EXTRACTED MATERIAL >>
□ □ □ □ □ □ □

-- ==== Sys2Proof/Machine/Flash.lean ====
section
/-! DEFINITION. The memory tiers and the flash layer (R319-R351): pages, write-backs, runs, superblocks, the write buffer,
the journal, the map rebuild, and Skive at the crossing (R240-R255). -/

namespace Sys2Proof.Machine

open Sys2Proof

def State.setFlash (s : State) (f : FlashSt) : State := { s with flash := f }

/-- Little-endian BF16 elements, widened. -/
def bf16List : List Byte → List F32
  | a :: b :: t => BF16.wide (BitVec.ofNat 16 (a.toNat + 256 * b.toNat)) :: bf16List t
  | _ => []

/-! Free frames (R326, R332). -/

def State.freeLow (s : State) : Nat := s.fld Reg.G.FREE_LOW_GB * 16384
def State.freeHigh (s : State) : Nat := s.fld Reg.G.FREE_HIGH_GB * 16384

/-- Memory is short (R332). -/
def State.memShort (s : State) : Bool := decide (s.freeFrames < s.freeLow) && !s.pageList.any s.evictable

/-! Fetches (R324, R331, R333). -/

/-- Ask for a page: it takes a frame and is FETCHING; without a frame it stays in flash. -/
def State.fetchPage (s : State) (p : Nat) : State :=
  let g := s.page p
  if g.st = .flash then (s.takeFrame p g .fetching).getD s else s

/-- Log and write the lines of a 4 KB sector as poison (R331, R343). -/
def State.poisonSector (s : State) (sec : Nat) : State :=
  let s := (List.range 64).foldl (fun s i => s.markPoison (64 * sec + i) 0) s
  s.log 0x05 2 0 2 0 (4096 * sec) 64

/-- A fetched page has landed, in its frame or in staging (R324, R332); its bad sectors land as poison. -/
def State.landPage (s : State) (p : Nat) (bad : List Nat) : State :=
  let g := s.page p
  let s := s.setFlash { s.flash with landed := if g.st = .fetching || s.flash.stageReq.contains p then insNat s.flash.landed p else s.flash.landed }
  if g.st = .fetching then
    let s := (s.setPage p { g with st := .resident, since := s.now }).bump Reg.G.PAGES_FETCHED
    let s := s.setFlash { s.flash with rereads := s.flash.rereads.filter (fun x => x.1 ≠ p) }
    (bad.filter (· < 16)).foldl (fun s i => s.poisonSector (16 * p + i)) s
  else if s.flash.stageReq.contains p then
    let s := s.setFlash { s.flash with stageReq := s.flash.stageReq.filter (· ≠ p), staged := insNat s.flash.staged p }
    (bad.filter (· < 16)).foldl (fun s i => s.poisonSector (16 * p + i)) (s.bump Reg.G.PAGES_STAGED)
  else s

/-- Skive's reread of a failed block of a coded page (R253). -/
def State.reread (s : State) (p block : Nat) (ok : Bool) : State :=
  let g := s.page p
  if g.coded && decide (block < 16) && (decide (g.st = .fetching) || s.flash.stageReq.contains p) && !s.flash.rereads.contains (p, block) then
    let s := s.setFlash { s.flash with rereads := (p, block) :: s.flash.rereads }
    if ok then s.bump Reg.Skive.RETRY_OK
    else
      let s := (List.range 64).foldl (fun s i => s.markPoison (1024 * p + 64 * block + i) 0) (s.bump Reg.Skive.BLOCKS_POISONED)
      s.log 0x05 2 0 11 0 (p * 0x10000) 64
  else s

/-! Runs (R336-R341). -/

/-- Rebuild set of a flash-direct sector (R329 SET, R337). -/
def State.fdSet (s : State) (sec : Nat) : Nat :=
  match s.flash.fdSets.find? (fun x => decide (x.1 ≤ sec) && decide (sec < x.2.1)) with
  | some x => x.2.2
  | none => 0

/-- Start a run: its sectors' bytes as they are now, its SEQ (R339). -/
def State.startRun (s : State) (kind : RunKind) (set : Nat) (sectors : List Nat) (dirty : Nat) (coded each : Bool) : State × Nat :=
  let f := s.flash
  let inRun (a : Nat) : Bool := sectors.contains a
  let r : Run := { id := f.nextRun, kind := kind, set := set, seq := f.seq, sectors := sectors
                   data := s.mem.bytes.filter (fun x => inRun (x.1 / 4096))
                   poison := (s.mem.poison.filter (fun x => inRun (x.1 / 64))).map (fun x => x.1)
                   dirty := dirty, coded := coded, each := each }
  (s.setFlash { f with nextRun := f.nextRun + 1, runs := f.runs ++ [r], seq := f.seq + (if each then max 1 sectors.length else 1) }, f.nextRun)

□ □ □ □ □ □ □

EXERCISE GOAL >> Repeat word for word the lines above that run from the line containing "R331, R333). -/" through the line containing "if g.coded &&", both ends included, and nothing else.

ANSWER TO THE PROBLEM >>
/-! Fetches (R324, R331, R333). -/

/-- Ask for a page: it takes a frame and is FETCHING; without a frame it stays in flash. -/
def State.fetchPage (s : State) (p : Nat) : State :=
  let g := s.page p
  if g.st = .flash then (s.takeFrame p g .fetching).getD s else s

/-- Log and write the lines of a 4 KB sector as poison (R331, R343). -/
def State.poisonSector (s : State) (sec : Nat) : State :=
  let s := (List.range 64).foldl (fun s i => s.markPoison (64 * sec + i) 0) s
  s.log 0x05 2 0 2 0 (4096 * sec) 64

/-- A fetched page has landed, in its frame or in staging (R324, R332); its bad sectors land as poison. -/
def State.landPage (s : State) (p : Nat) (bad : List Nat) : State :=
  let g := s.page p
  let s := s.setFlash { s.flash with landed := if g.st = .fetching || s.flash.stageReq.contains p then insNat s.flash.landed p else s.flash.landed }
  if g.st = .fetching then
    let s := (s.setPage p { g with st := .resident, since := s.now }).bump Reg.G.PAGES_FETCHED
    let s := s.setFlash { s.flash with rereads := s.flash.rereads.filter (fun x => x.1 ≠ p) }
    (bad.filter (· < 16)).foldl (fun s i => s.poisonSector (16 * p + i)) s
  else if s.flash.stageReq.contains p then
    let s := s.setFlash { s.flash with stageReq := s.flash.stageReq.filter (· ≠ p), staged := insNat s.flash.staged p }
    (bad.filter (· < 16)).foldl (fun s i => s.poisonSector (16 * p + i)) (s.bump Reg.G.PAGES_STAGED)
  else s

/-- Skive's reread of a failed block of a coded page (R253). -/
def State.reread (s : State) (p block : Nat) (ok : Bool) : State :=
  let g := s.page p
  if g.coded && decide (block < 16) && (decide (g.st = .fetching) || s.flash.stageReq.contains p) && !s.flash.rereads.contains (p, block) then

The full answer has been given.